/-- WAIT.ADDR ends with a result in the active lanes of p[D]. -/
def State.endWait (s : State) (m : Marks) (d : BitVec 3) (r : Nat) : State :=
  let mk := s.cur.active
  (((s.unmonitor fun c => c == s.cur.id).updCur fun c =>
    c.setP mk d.toNat (if r = 1 then 0xFFFFFFFF#32 else 0)).finishOnce m).replaySettle

/-- An exit-grade request is pending on a workgroup (R314). -/
def Workgroup.exiting (w : Workgroup) : Bool := w.request.any fun r => r.exitGrade

/-- R220: the monitor table of a die can take a wait on a word. -/
def Die.monitorRoom (d : Die) (p : Place) : Bool :=
  (d.monitor.any fun e => e.word == p) || decide (d.monitor.length < 256)

/-- R220: a cane enters the monitor table; the waits on one word share an entry. -/
def Die.enterMonitor (d : Die) (p : Place) (cane : Nat) : Die :=
  if d.monitor.any fun e => e.word == p then
    { d with monitor := d.monitor.map fun e =>
        if e.word = p then { e with canes := e.canes ++ [cane] } else e }
  else { d with monitor := d.monitor ++ [⟨p, [cane]⟩] }

/-- R233: the issuing cane waits on a word, unless the wait ends at once; t is its timeout in cycles. -/
def State.beginWait (m : Marks) (d : BitVec 3) (t : Option Nat) (s : State) (accs : List LaneAcc) : State :=
  let c := s.cur
  let k := dieOfCore c.core
  let va := (accs.head?.map (·.addr)).getD 0
  match accs.head?.bind (·.segs.head?) with
  | none => s.finishOnce m
  | some g =>
    let word := (Seg.word g).getD (.glob (match g with | .mmio pa _ => pa | _ => 0))
    if c.watch.word = some word ∧ c.watch.hit then s.endWait m d 1
    else if t = some 0 || (s.wgOf c).exiting || !(s.die k).monitorRoom word then s.endWait m d 0
    else
      ((s.setDie k ((s.die k).enterMonitor word c.id)).updCur fun c => { c with stageArg := va }).park
        (.waitAddr word (t.map fun n => ((s.wgOf c).pause.map (·.2)).getD (s.cycleOf c.core) + n))

/-- R233: WAIT.ADDR. It forms one address whatever U says (R222), and an exit routine may not use it
(R317). -/
def execWaitAddr (m : Marks) (d : BitVec 3) (a b : BitVec 7) (s : State) : Out :=
  let c := s.cur
  let mk := c.active
  let l := firstLane mk
  let regs := addrRegs a ++ voffRegs b
  let t := if b = 127#7 then none else some (c.V b.toNat l).toNat
  s.attemptReading (operandLanes true mk) regs [c.beyond regs, (c.routine == .exit, .illegalEncoding)]
    (if mk = 0 then s.finishOnce m
     else match c.answer with
      | some r => s.endWait m d r
      | none =>
        (s.parksAs 7).access m (waitForm 8 needR) 8 false [(l, (s.addrOnly a l).toNat)] (State.beginWait m d t))

/-- R359: a cane of a workgroup is debug-parked, which pauses its exit bound and its timeouts. -/
def State.debugHeld (s : State) (wg : Nat) : Bool := (s.canesOf wg).any fun c => c.wait == .debug

/-- R233, R359: the timeout of a parked WAIT.ADDR is still running. -/
def State.timeoutDue (s : State) (cane : Nat) : Option (Cane × Nat) :=
  (s.findCane cane).bind fun c =>
    match c.wait with
    | .waitAddr _ (some dl) => if s.debugHeld c.wg then none else some (c, dl)
    | _ => none

/-- R233: WAIT_ADDR_TIMEOUT: the cluster's clock reaches the end of the timeout, and the wait ends with
0. -/
def execWaitAddrTimeout (cane : Nat) (s : State) : Out :=
  match s.timeoutDue cane with
  | none => .next s
  | some (c, dl) =>
    let k := clusterOfCore c.core
    let s := (s.passCycles k (dl - s.cycleOf c.core)).unmonitor fun x => x == cane
    .next (s.updCane cane fun c => { c with wait := .none, answer := some 0 })

/-! ## Ring headers and slots (R235, R236, R241) -/

/-- R235: a header, or none where it breaks the table; at is its own address. FIFO rings keep their header
in scratch (R241). A slot base that is not aligned to 128, or lies in another window than the header, breaks the table
too, though R235's list of traps does not name it (DESIGN CHOICE, log entry 70). -/
def ringHead (at_ : Nat) (bs : List Byte) : Option RingHead :=
  let flags := leField bs 8 1
  let h : RingHead :=
    { order := leField bs 4 1, width := leField bs 5 1, wide := leField bs 6 1 == 1,
      scope := leField bs 7 1, fifo := flags.testBit 0, closed := flags.testBit 1,
      base := leField bs 16 8, head := leField bs 24 8, tail := leField bs 32 8 }
  let ok := leField bs 0 4 == 0x474E4952 && decide (1 ≤ h.order) && decide (h.order ≤ 12)
    && decide (1 ≤ h.width) && decide (h.width ≤ 8) && decide (leField bs 6 1 ≤ 1)
    && decide (1 ≤ h.scope) && decide (h.scope ≤ 5) && decide (flags < 4)
    && leField bs 9 7 == 0 && leField bs 48 16 == 0
  let placed :=
    if h.fifo then decide (h.base < 64) && h.scope == 1 && windowAt at_ == some .scratch
    else h.base % 128 == 0 && windowAt h.base == windowAt at_
  if ok && placed then some h else none

/-- R235: 1 or 32 lanes per slot. -/
def RingHead.lanes (h : RingHead) : Nat := if h.wide then 32 else 1
/-- R235: the bytes from slot to slot. -/
def RingHead.stride (h : RingHead) : Nat := 128 * ((16 + 4 * h.width * h.lanes + 127) / 128)
/-- R235: the bytes of a slot that hold its head and its payload. -/
def RingHead.used (h : RingHead) : Nat := if h.wide then 128 * (h.width + 1) else 16 + 4 * h.width
/-- The bytes of all slots. -/
def RingHead.size (h : RingHead) : Nat := 2 ^ h.order * h.stride

/-- A slot's generic address. -/
def SlotAt.va : SlotAt → Nat
  | .mem va _ => va
  | .fifo off => off

/-- The place of a segment. -/
def Seg.place : Seg → Place
  | .glob pa _ => .glob pa
  | .scr wg off _ => .scratch wg off
  | .mmio pa _ => .glob pa
  | .reg off _ => .glob off
  | .lost _ => .glob 0

/-- R241: the run of FIFO banks holds the ring. -/
def RingHead.fifoOk (h : RingHead) (k : Core) : Bool :=
  let n := (h.size + 32767) / 32768
  decide (h.base + n ≤ 48) && (List.range n).all fun i => getI 0 k.roles (h.base + i) == 3

/-- The slot of a count of claims (R236, R241). -/
def State.slotAt (s : State) (h : RingHead) (n : Nat) : SlotAt :=
  let off := n % 2 ^ h.order * h.stride
  if h.fifo then .fifo (32768 * h.base + off)
  else
    match s.laneTranslate s.cur (waitForm 1 needRW) (h.base + off) h.stride with
    | .ok gs => .mem (h.base + off) gs
    | _ => .mem (h.base + off) []

/-- The place of a slot's first bytes, which signalled writes name. -/
def State.slotPlace (s : State) : SlotAt → Place
  | .fifo off => .fifo s.cur.core off
  | .mem _ gs => ((gs.head?).map Seg.place).getD (.fifo s.cur.core 0)

/-- The first n bytes of a slot, read at the die's L2, in scratch or in the FIFO banks. -/
def State.slotRead (s : State) (n : Nat) : SlotAt → State × List Byte
  | .fifo off => (s, Memory.readBytes (s.core s.cur.core).fifo off n)
  | .mem _ gs => s.readSegs true (sliceSegs 0 n gs)

/-- Bytes o and on of a slot written by the issuing cane. A poisoned granule of the FIFO banks that is written in part has
its record of R208, which names it by its offset in the banks (DESIGN CHOICE, log entry 76). -/
def State.slotWrite (s : State) (signalled : Bool) (o : Nat) (bytes : List Byte) : SlotAt → State
  | .fifo off =>
    let i := s.cur.core
    let k := s.core i
    let bad := partialGranules k.fifoPoison (off + o) bytes.length
    let s := s.setCore i { k with fifo := Memory.writeBytes k.fifo (off + o) bytes,
                                  fifoPoison := k.fifoPoison.filter fun g => !fills (off + o) bytes.length g }
    let s := if signalled then s.monitorWake (dieOfCore i) (.fifo i (off + o)) bytes.length else s
    bad.foldl (fun s g => s.deferred .poisonedData
      ⟨firstLane s.cur.active, .poisonedData, bytes.length, 8, 32 * g⟩) s
  | .mem va gs =>
    (s.noteStore false (va + o) bytes.length).writeSegs (waitForm 1 needRW) signalled
      (firstLane s.cur.active) bytes.length (va + o) bytes (sliceSegs o bytes.length gs)

/-- R207, R209: the first n bytes of a slot are poisoned. -/
def State.slotPoisoned (s : State) (n : Nat) : SlotAt → Bool
  | .fifo off => (s.core s.cur.core).fifoPoison.any (touches off n)
  | .mem _ gs => (sliceSegs 0 n gs).any (s.segPoisoned .l2)

/-- R358: a watchpoint matches the slot. -/
def State.slotWatched (s : State) (h : RingHead) : SlotAt → Bool
  | .fifo _ => false
  | .mem va _ => s.watched s.cur true true va h.stride

/-- R198: a FIFO slot is claimed or FULL, or is so no longer. -/
def State.slotBusy (s : State) (h : RingHead) (busy : Bool) : SlotAt → State
  | .mem _ _ => s
  | .fifo off =>
    let k := s.core s.cur.core
    let rest := k.slots.filter fun x => x.1 != off
    s.setCore s.cur.core { k with slots := if busy then (off, h.stride) :: rest else rest }

/-! ## The ring instructions -/

/-- R235, R237: the header at the issuing cane's ring address is read at the press, once its home has applied what the die
shows (R219), and checked, then every slot page is translated; the registers reg to reg + width + extra − 1 must exist. An
instruction that has changed the ring goes on with what it has found, and no check or translation of it is made again
(R240). One that is a release (rel) is so at the ring's scope (R329), and at dom where its header cannot be accessed
(DESIGN CHOICE, log entry 70). -/
def State.withRing (s : State) (m : Marks) (a : BitVec 7) (reg extra : Nat) (rel : Bool)
    (effect : Nat → RingHead → Seg → State → State) (rest : RingClaim → State → State) : State :=
  let c := s.cur
  let l := firstLane c.active
  let va := (s.addrOnly a l).toNat
  match c.claim with
  | some k => rest k s
  | none =>
  s.access m { waitForm 64 needRW with release := if rel then some 5 else none } 64 true [(l, va)] fun s accs =>
    match accs.head?.bind (·.segs.head?) with
    | none => s.finishOnce m
    | some g =>
      if !s.pressReady g then s.park (.press 0)
      else
      let (s, bs) := s.pressBytes g
      match ringHead va bs with
      | none => s.raise .illegalEncoding
      | some h =>
        if decide (128 < reg + h.width + extra) || decide (c.nreg < reg + h.width + extra)
            || (h.fifo && !h.fifoOk (s.core c.core)) then
          s.raise .illegalEncoding
        else if h.fifo then effect va h g s
        else
          s.access m { waitForm 1 needRW with reads := false, writes := false, leaves := false,
                                              release := if rel then some h.scope else none } h.size false
            [(l, h.base)] fun s accs => if accs = [] then s
              else if windowAt h.base = some .global then s.enter (h.stride / 128 + 3) (effect va h g) else effect va h g s

/-- R219: an 8-byte count of a header becomes a value at the press. -/
def State.ringCount (s : State) (g : Seg) (field v : Nat) : State :=
  s.pressStore false false (leBytes 8 (v % 2 ^ 64)) (g.cut field 8)

/-- The decode checks and the waits that the ring instructions share: m is 0, the exit routine (R317),
and the registers read. -/
def State.ringAttempt (s : State) (m : Marks) (regs fields : List Nat) (effect : State) : Out :=
  let c := s.cur
  s.attemptReading (operandLanes true c.active) regs [c.beyond (regs ++ fields), (c.routine == .exit, .illegalEncoding)]
    (if c.active = 0 then s.finishOnce m else effect)

/-- R237: the payload of a RING.PUT behind its head. -/
def Cane.ringPayload (c : Cane) (h : RingHead) (mk : Mask) (reg : Nat) : List Byte :=
  if h.wide then
    List.replicate 112 0#8 ++ (List.range h.width).flatMap fun w =>
      lanes.flatMap fun l => if mk.getLsbD l then leBytes 4 (c.V (reg + w) l).toNat else leBytes 4 0
  else (List.range h.width).flatMap fun w => leBytes 4 (c.V (reg + w) (firstLane mk)).toNat

/-- R236: the head of a slot. -/
def slotHead (status role mask seq : Nat) : List Byte :=
  leBytes 1 status ++ leBytes 1 0 ++ leBytes 2 role ++ leBytes 4 mask ++ leBytes 8 seq

/-- R237: the lanes whose payload a RING.PUT writes. -/
def RingHead.putMask (h : RingHead) (mk : Mask) : Mask := if h.wide then mk else 1#32 <<< firstLane mk

/-- R237, R240: a claimed slot is filled and marked FULL by a signalled write; a poisoned payload register
makes it POISON, and the instruction then traps. -/
def State.ringFill (m : Marks) (reg : Nat) (k : RingClaim) (s : State) : State :=
  let c := s.cur
  let h := k.head
  let n := k.n
  let p := k.slot
  let mk := h.putMask c.active
  let regs := (List.range h.width).map fun i => reg + i
  let role := (s.wgOf c).linear % 65536
  s.afterRelease (some h.scope) fun s =>
    if decide (1000 < c.hcnt) then s.park .storeRoom
    else match s.cur.poisonedRow mk regs with
      | some r =>
        let s := s.slotWrite false 0 (slotHead 0 role mk.toNat n) p
        (s.slotWrite true 0 [2#8] p).raisePoisonedRow mk r
      | none =>
        let s := s.slotWrite false 0 (slotHead 0 role mk.toNat n ++ c.ringPayload h mk reg) p
        (s.slotWrite true 0 [1#8] p).finishOnce m

/-- The issuing cane has changed a ring: it goes on with what it has found (R240). -/
def State.claims (s : State) (k : RingClaim) : State := s.updCur fun c => { c with stage := 1, claim := some k }

/-- R237: RING.PUT tests CLOSED once, claims the slot that head names, once an earlier FENCE release allows it (R228), then
fills it. -/
def State.ringPut (m : Marks) (reg _va : Nat) (h : RingHead) (g : Seg) (s : State) : State :=
  let c := s.cur
  if h.closed && c.stageArg == 0 then s.raise .illegalEncoding
  else
    let s := s.updCur fun c => { c with stageArg := 1 }
    let p := s.slotAt h h.head
    if s.slotWatched h p then (s.charge 0 1 0).debugPark 2 .watchpoint p.va
    else if s.slotPoisoned 16 p then
      s.raiseLanes .poisonedData [⟨firstLane c.active, .poisonedData, h.stride, 8, p.va⟩]
    else
      let (s, bs) := s.slotRead 16 p
      if leField bs 0 1 ≠ 0 then s.park (.ring (s.slotPlace p) (s.slotPlace p))
      else if !s.pressReady g then s.park (.press 0)
      else s.afterRelease none fun s =>
        let k : RingClaim := ⟨h, g, h.head, p⟩
        (((s.ringCount g 24 (h.head + 1)).slotBusy h true p).claims k).ringFill m reg k

/-- R237: RING.PUT. -/
def execRingPut (m : Marks) (d a : BitVec 7) (s : State) : Out :=
  s.ringAttempt m (addrRegs d) [a.toNat]
    ((s.parksAs 7).withRing m d a.toNat 0 true (State.ringPut m a.toNat) (State.ringFill m a.toNat))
####################
• [WORK REQUEST]: Transcribe the records above exactly, from the opening line down to and including the line with "c.setP mk d.toNat".

• [RESULT FOR THIS TASK]:
/-- WAIT.ADDR ends with a result in the active lanes of p[D]. -/
def State.endWait (s : State) (m : Marks) (d : BitVec 3) (r : Nat) : State :=
  let mk := s.cur.active
  (((s.unmonitor fun c => c == s.cur.id).updCur fun c =>
    c.setP mk d.toNat (if r = 1 then 0xFFFFFFFF#32 else 0)).finishOnce m).replaySettle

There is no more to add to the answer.